Ватутин действительно ни в чем не мог отказать дочке, и она связывала с отцом все свои детские дела.
В парке, в том самом любимом Ватутиным парке, где летом было так много пышных, красивых роз, зимой устроили детский каток.
Лена быстро научилась кататься на «снегурочках», а папа все не мог выбрать времени, чтобы посмотреть, как она катается. Все дни — и в будни и в праздники — он был в штабе или уезжал в войска, а возвращался домой поздно ночью. И тогда Лена решила не ложиться спать до приезда папы, чтобы все-таки показать ему, как она катается. Она начала ему звонить с девяти часов вечера, звонила до одиннадцати, потом звонила Татьяна Романовна, а Ватутин не отказывался приехать, он только отпрашивался на час, на полчаса, потом еще на полчасика... В первом часу ночи генерал-лейтенант вышел с дочерью в парк. Уже погасли все фонари, но светила луна, белел снег, и Лена, радостная возбужденная, оглядываясь на папу, скользила по затихшей аллее. В ту чудесную зимнюю ночь Ватутин вспомнил свои деревянные, но отличные, им самим сделанные коньки, вспомнил детство, о котором его часто расспрашивали дети и которое было так удивительно не похоже на их детство.
Дочка становилась старше, ее дружба с отцом крепла, появлялись новые дела и заботы. Лене не всегда удавались задачки, а мама заставляла решать. Украдкой от мамы Лена пробиралась к телефону, шептала в трубку условия задачи; к счастью, папа все сразу понимал, даже угадывал сказанное шепотом и, если в эти минуты не решал свои задачи в Генеральном Штабе, быстро решал задачи Лены. Но чаще всего oн просил подождать до ночи. Лена соглашалась. Она знала, что в таком случае ей надо оставить на папином письменном столе рядом с его толстущими книгами по военной истории и стратегии свой тощенький задачник, и тогда папа, вернувшись даже глубокой ночью, очень усталый, все же улыбнется, взглянув на отчеркнутые задачки, и решит их на специальном листке, оставленном Леной.
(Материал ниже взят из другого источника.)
-- ==== Sys2Proof/Machine/WaveMemory.lean ====
section
/-!
DEFINITION. Class 4: loads, stores, atomics, waits, fences, gather and scatter (R237 to R269). Every access of a word is
performed at its issue (log 4); results are outstanding in the wave-load category.
-/

namespace Sys2Proof.Machine

/-! ### Element types -/

/-- A type of LD, ST, ST.SK and STNT: bytes in memory, registers, and how the register reads (R244). -/
structure MemTy where
  bytes : Nat
  regs : Nat
  fmt : Fmt
  deriving DecidableEq, Repr

/-- Bits of the registers. -/
def MemTy.bits (t : MemTy) : Nat := 32 * t.regs

/-- The register's kind where it holds an integer. -/
def MemTy.wide (t : MemTy) (k : Kind) : MemTy := { t with fmt := .int k t.bits }

/-- The types of LD and ST in opcode order: .b8 to .b128, .i8, .i16, .n8, .n16 (R84, R244). -/
def ldTy (t : Nat) : MemTy :=
  match t with
  | 0 => { bytes := 1, regs := 1, fmt := .int .raw 32 }
  | 1 => { bytes := 2, regs := 1, fmt := .int .raw 32 }
  | 2 => { bytes := 4, regs := 1, fmt := .int .raw 32 }
  | 3 => { bytes := 8, regs := 2, fmt := .int .raw 64 }
  | 4 => { bytes := 16, regs := 4, fmt := .int .raw 128 }
  | 5 => { bytes := 1, regs := 1, fmt := .int .signed 32 }
  | 6 => { bytes := 2, regs := 1, fmt := .int .signed 32 }
  | 7 => { bytes := 1, regs := 1, fmt := .int .unsigned 32 }
  | _ => { bytes := 2, regs := 1, fmt := .int .unsigned 32 }

/-- The types of ST.SK in opcode order (R84, R244). -/
def skTy (t : Nat) : MemTy :=
  match t with
  | 0 => { bytes := 1, regs := 1, fmt := .int .signed 32 }
  | 1 => { bytes := 2, regs := 1, fmt := .int .signed 32 }
  | 2 => { bytes := 4, regs := 1, fmt := .int .signed 32 }
  | 3 => { bytes := 8, regs := 2, fmt := .int .signed 64 }
  | 4 => { bytes := 1, regs := 1, fmt := .int .unsigned 32 }
  | 5 => { bytes := 2, regs := 1, fmt := .int .unsigned 32 }
  | 6 => { bytes := 4, regs := 1, fmt := .int .unsigned 32 }
  | 7 => { bytes := 8, regs := 2, fmt := .int .unsigned 64 }
  | _ => { bytes := 4, regs := 1, fmt := .flt .f32 }

/-- The raw-bits type of `n` bytes. -/
def rawTy (n : Nat) : MemTy := { bytes := n, regs := n / 4, fmt := .int .raw (8 * n) }

/-- What a lane that is not performed receives, and what dead data reads as (R178, R245). -/
def MemTy.fill (t : MemTy) : Nat := t.fmt.absent

/-- A loaded element as the register takes it (R244). -/
def MemTy.load (t : MemTy) (v : Nat) : Nat :=
  match t.fmt with
  | .int .raw _ => v
  | .int k n => if isAbsentCode k (8 * t.bytes) v then absentCode k n else ofInt n (intOf k (8 * t.bytes) v)
  | .flt _ => v

/-- A register as memory takes it, and its flags (R244). -/
def MemTy.store (t : MemTy) (v : Nat) : Nat × Flags :=
  match t.fmt with
  | .int .raw _ => (v % 2 ^ (8 * t.bytes), Flags.none)
  | .int k n => convert (.int k n) (.int k (8 * t.bytes)) .rne v
  | .flt _ => (v, Flags.none)

/-- Data registers, the first lowest; a dead one makes the element dead (R178, log 22). -/
def State.vData (s : State) (w : Wave) (regs r fill : Nat) : Vector Nat 32 :=
  match regs with
  | 1 => s.v32 w r fill
  | 2 => s.v64 w r fill
  | _ => Vector.ofFn fun l =>
    match s.vLane w r l, s.vLane w (r + 1) l, s.vLane w (r + 2) l, s.vLane w (r + 3) l with
    | some a, some b, some c, some d => a.toNat + 2 ^ 32 * b.toNat + 2 ^ 64 * c.toNat + 2 ^ 96 * d.toNat
    | _, _, _, _ => fill

/-- Writes of one to four consecutive registers. -/
def vWritesN (regs d : Nat) (lanes : LaneSet) (vals : Vector Nat 32) : List RegWrite :=
  (List.range regs).map fun i => .v (d + i) lanes (vals.map fun x => BitVec.ofNat 32 (x / 2 ^ (32 * i)))

/-! ### Checks of an access (R240 to R242) -/

/-- Words that an extension makes longer. -/
def wordsOf (ext : Option MemExt) : Nat := if ext.isSome then 2 else 1

def mustOf (ext : Option MemExt) : Bool := (ext.map MemExt.must).getD false

/-- The scope of a word, with the default of R251 where it carries no extension. -/
def scopeOf (dflt : BitVec 4) (ext : Option MemExt) : BitVec 4 := (ext.map MemExt.scope).getD dflt

def orderOf (ext : Option MemExt) : Nat := (ext.map fun e => e.order.toNat).getD 0

/-- Whether a word is an acquire, or a release (R52). -/
def isAcq (order : Nat) : Bool := bitNat order 0
def isRel (order : Nat) : Bool := bitNat order 1

/-- A lane of an access: none, an element failure, or the physical address it reaches. -/
inductive LaneAcc where
  | out
  | failed
  | ok (pa : Nat)
  deriving DecidableEq, Repr, Inhabited

/-- The trit of a lane (R242). -/
def LaneAcc.trit : LaneAcc → Trit
  | .out => .u
  | .failed => .f
  | .ok _ => .t

/-- The lanes whose addresses satisfy a test. -/
def lanesWhere (part : Vector (Option Nat) 32) (p : Nat → Bool) : LaneSet :=
  laneSet fun l => (part[l].map p).getD false

/-- The address of the lowest lane of a set (R200). -/
def lowestAddr (part : Vector (Option Nat) 32) (ls : LaneSet) : Nat := part[lowestLane ls].getD 0

/-- A fault of the lanes whose addresses satisfy a test; none where no lane does. -/
def laneFault (code : FaultCode) (aux : Nat) (part : Vector (Option Nat) 32) (p : Nat → Bool) : Option Raised :=
  let ls := lanesWhere part p
  if ls = 0 then none else some (Raised.lanes code aux (lowestAddr part ls) ls)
Зато в другой раз, когда у папы найдется время, он надолго усадит Лену рядом с собой, будет спрашивать ее по арифметике и станет так ясно и просто объяснять, что окажется — очень легко можно все понять.
Воспоминания, которым не было конца, начинались словами: «А помнишь, мама...», и кончались фразой: «Ты, Витя, этого не помнишь, ты был совершенно маленький…» Это напоминание очень задевало мальчика, тем более что и ему тоже было что вспомнить. Папа любил охоту и хотя не брал Витю с собой, зато разрешал ему не только подержать двустволку, но даже чистить ее. Тогда же папа вырезывал себе и Вите шпаги, они фехтовали, и когда Витя побеждал, папа давал ему поиграть свою настоящую саблю.
Еще лучше помнил Витя, как папа приехал к нему в Евпаторию в детский санаторий и пробыл там с ним три дня. Тогда они гуляли, играли в шахматы, читали. Папа смотрел, как Витя и его товарищи вырезают картинки из календаря «1812 год», и рассказывал им о Кутузове, Суворове и Багратионе. У Вити сохранились книги, которые тогда привез ему папа, и тетради с нарисованными им скачущими всадниками.